What is needed. If a line in the listing contains "Machine", copy it out whole.

Records to process.

-- ==== Sys2Proof/Laws/Events.lean ====
section
/-! SUPPORT. What the end of an event can do, said once: between two commands no lookup stage takes a head, and the operations of
the banks, of the counters and of the egress side never make one idle. -/

namespace Sys2Proof.Machine

/-! ## Heads waiting for an idle stage -/

theorem State.takes_congr {s t : State} (h1 : t.stages = s.stages) (h2 : t.ingress = s.ingress) : t.takes = s.takes := by
  funext p
  unfold State.takes
  rw [h1, h2]

theorem State.drained_congr {s t : State} (h1 : t.stages = s.stages) (h2 : t.ingress = s.ingress) : t.drained = s.drained := by
  unfold State.drained State.nextTaker
  rw [State.takes_congr h1 h2]

/-- A drained state: no stage takes. -/
theorem State.drained_iff (s : State) : s.drained = true ↔ ∀ p, s.takes p = false := by
  have e : s.drained = (!s.takes .east && !s.takes .west && !s.takes .tap) := by
    unfold State.drained State.nextTaker
    simp only [List.find?]
    cases s.takes .east <;> cases s.takes .west <;> cases s.takes .tap <;> rfl
  rw [e]
  simp only [Bool.and_eq_true, Bool.not_eq_true']
  constructor
  · rintro ⟨⟨h1, h2⟩, h3⟩ p
    cases p <;> assumption
  · intro h
    exact ⟨⟨h _, h _⟩, h _⟩

theorem State.takes_of_drained {s : State} (h : s.drained = true) (p : Port) : s.takes p = false :=
  s.drained_iff.mp h p

/-- In a drained state nothing is taken. -/
theorem takeHeads_drained (n : Nat) {s : State} (h : s.drained = true) : State.takeHeads n s = s := by
  cases n with
  | zero => rfl
  | succ n =>
    have : s.nextTaker = none := by simpa [State.drained] using h
    simp only [State.takeHeads, this]

/-- In a drained state the end of an event examines the erase and does nothing else. -/
theorem settle_drained {s : State} (h : s.drained = true) : s.settle = s.examineErase := by
  unfold State.settle
  rw [takeHeads_drained _ h]

theorem started_ne_idle {g : Stage} : g.started = .idle ↔ g = .idle := by
  cases g <;> simp [Stage.started]

/-- The operations of the banks leave a drained state drained. -/
theorem drained_banks : StableBanks (fun s => s.drained = true) where
  inner _ _ _ _ _ _ h := h
  started s p h := by
    rw [State.drained_iff] at h ⊢
    intro q
    have hq := h q
    unfold State.takes at hq ⊢
    by_cases e : q = p
    · subst e
      simpa only [State.setStage, PerPort.get_set_same, started_ne_idle] using hq
    · simpa only [State.setStage, PerPort.get_set_other _ _ e] using hq

/-! ## The number of frames that wait -/

/-- Every operation leaves at most as many frames waiting. -/
theorem ingressTotal_stable (n : Nat) : Stable (fun s => s.ingressTotal ≤ n) where
  toStableWork := StableWork.ofWork (fun _ _ _ _ _ _ _ h => h)
  setSeg _ _ _ _ h := h
  allocate s g h := by
    unfold State.allocate
    split <;> exact h
  openConfigSegment s g h := by
    unfold State.openConfigSegment
    split
    · split <;> exact h
    · exact h
  setAllSegments s m h := by
    have e : ∀ (l : List Nat) (x : State),
        (l.foldl (fun acc g => acc.setSegFill g (if g < Config.routeSegments then m.routeState g else m.cfgState g)
          (if m.stamped g then m.fill g else 0)) x).ingressTotal = x.ingressTotal := by
      intro l
      induction l with
      | nil => intro x; rfl
      | cons y l ih => intro x; exact ih _
    exact (e _ s).symm ▸ h
  programmed _ _ _ h := h
  erasedCfg _ _ h := h
  torn _ _ h := h
  setPosition _ _ _ h := h
  resolved _ _ _ _ h := h
  unstaged _ h := h
  staged _ _ _ _ _ _ _ h := h
  dequeued _ _ _ h := h
  enqueued _ _ _ h := h
  issue _ _ h := h
  addFault s r h := by simpa [State.ingressTotal] using h
  clearFaults _ h := h
  count _ _ _ h := h
  clearCounters _ _ h := h
  placeTraffic _ _ _ h := by simpa [State.ingressTotal] using h
  carryTraffic _ _ _ h := by simpa [State.ingressTotal] using h
  placeDelivery _ _ h := by simpa [State.ingressTotal] using h
  placeReply _ _ _ h := by simpa [State.ingressTotal] using h
  remember _ _ _ _ _ h := h
  config _ _ h := h
  taken s p f rest e h := by
    revert h
    cases p <;> simp only [PerPort.get] at e <;> simp only [State.ingressTotal, PerPort.set, e, List.length_cons] <;> omega
  opState _ _ _ h := h
  internalReset _ _ := Nat.zero_le _

/-- A stage that takes a head leaves one frame fewer waiting. -/
theorem ingressTotal_takeHead {s : State} {p : Port} {n : Nat} (ht : s.takes p = true) (h : s.ingressTotal ≤ n + 1) :
    (s.takeHead p).ingressTotal ≤ n := by
  have hs := ingressTotal_stable n
  have hne : s.ingress.get p ≠ [] := by
    intro e
    simp [State.takes, e] at ht
  unfold State.takeHead
  split
  · rename_i e
    exact absurd e hne
  · rename_i f rest e
    have h1 : ({ s with ingress := s.ingress.set p rest } : State).ingressTotal ≤ n := by
      revert h
      cases p <;> simp only [PerPort.get] at e <;> simp only [State.ingressTotal, PerPort.set, e, List.length_cons] <;> omega
    dsimp only
    split
    · exact h1
    · unfold State.carryAcross
      split
      · exact hs.carryTraffic _ _ _ h1
      · exact h1
    · exact hs.bypassFrame _ _ h1
    · exact hs.bypassFrame _ _ h1
    · exact hs.judgeFrame _ _ h1

theorem State.takes_of_nextTaker {s : State} {p : Port} (h : s.nextTaker = some p) : s.takes p = true :=
  List.find?_some h

/-- The operations of the banks leave what the stages take alone. -/
theorem takes_stable (f : Port → Bool) : StableBanks (fun s => s.takes = f) where
  inner _ _ _ _ _ _ h := h
  started s p h := by
    rw [← h]
    funext q
    unfold State.takes
    by_cases e : q = p
    · subst e
      simp only [State.setStage, PerPort.get_set_same, started_ne_idle]
    · simp only [State.setStage, PerPort.get_set_other _ _ e]

theorem takes_examineReasons (s : State) : s.examineReasons.takes = s.takes :=
  (takes_stable s.takes).examineReasons rfl

theorem ingressTotal_examineReasons {s : State} {n : Nat} (h : s.ingressTotal ≤ n) : s.examineReasons.ingressTotal ≤ n :=
  (ingressTotal_stable n).examineReasons h

/-- One round of taking heads leaves one frame fewer waiting. -/
theorem ingressTotal_round {s : State} {p : Port} {n : Nat} (h : s.nextTaker = some p) (hn : s.ingressTotal ≤ n + 1) :
    (s.examineReasons.takeHead p).ingressTotal ≤ n :=
  ingressTotal_takeHead (by rw [takes_examineReasons]; exact State.takes_of_nextTaker h) (ingressTotal_examineReasons hn)

/-- With as many rounds as frames wait, no stage is left with a head to take. -/
theorem drained_takeHeads (n : Nat) : ∀ s : State, s.ingressTotal ≤ n → (State.takeHeads n s).drained = true := by
  induction n with
  | zero =>
    intro s h
    rw [State.drained_iff]
    intro p
    have h0 : (s.ingress.get p).length = 0 := by
      unfold State.ingressTotal at h
      cases p <;> simp only [PerPort.get] <;> omega
    have e := List.length_eq_zero_iff.mp h0
    simp [State.takeHeads, State.takes, e]
  | succ n ih =>
    intro s h
    unfold State.takeHeads
    split
    · rename_i p e
      exact ih _ (ingressTotal_round e h)
    · rename_i e
      simp [State.drained, e]

/-- Rounds beyond the number of frames that wait change nothing. -/
theorem takeHeads_enough (n : Nat) : ∀ (m : Nat) (s : State), s.ingressTotal ≤ n → n ≤ m →
    State.takeHeads m s = State.takeHeads n s := by
  induction n with
  | zero =>
    intro m s h _
    exact takeHeads_drained m (drained_takeHeads 0 s h)
  | succ n ih =>
    intro m s h hm
    cases m with
    | zero => omega
    | succ m =>
      unfold State.takeHeads
      split
      · rename_i p e
        exact ih m _ (ingressTotal_round e h) (by omega)
      · rfl

/-- The end of every event leaves no stage with a head to take. -/
theorem drained_settle (s : State) : s.settle.drained = true :=
  drained_banks.examineErase (drained_takeHeads _ s (Nat.le_refl _))

/-- A round of taking heads goes before the rest. -/
theorem settle_takes {s : State} {p : Port} (h : s.nextTaker = some p) : s.settle = (s.examineReasons.takeHead p).settle := by
  have ht := State.takes_of_nextTaker h
  have hpos : 0 < s.ingressTotal := by
    cases e : s.ingressTotal with
    | zero =>
      have := drained_takeHeads 0 s (by omega)
      rw [State.takeHeads, State.drained_iff] at this
      simp [this p] at ht
    | succ n => omega
  obtain ⟨n, e⟩ : ∃ n, s.ingressTotal = n + 1 := ⟨s.ingressTotal - 1, by omega⟩
  have hle : (s.examineReasons.takeHead p).ingressTotal ≤ n := ingressTotal_round h (by omega)
  unfold State.settle
  rw [e]
  rw [State.takeHeads, h]
  rw [← takeHeads_enough _ n _ (Nat.le_refl _) hle]

end Sys2Proof.Machine
end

Output of the task.
namespace Sys2Proof.Machine
end Sys2Proof.Machine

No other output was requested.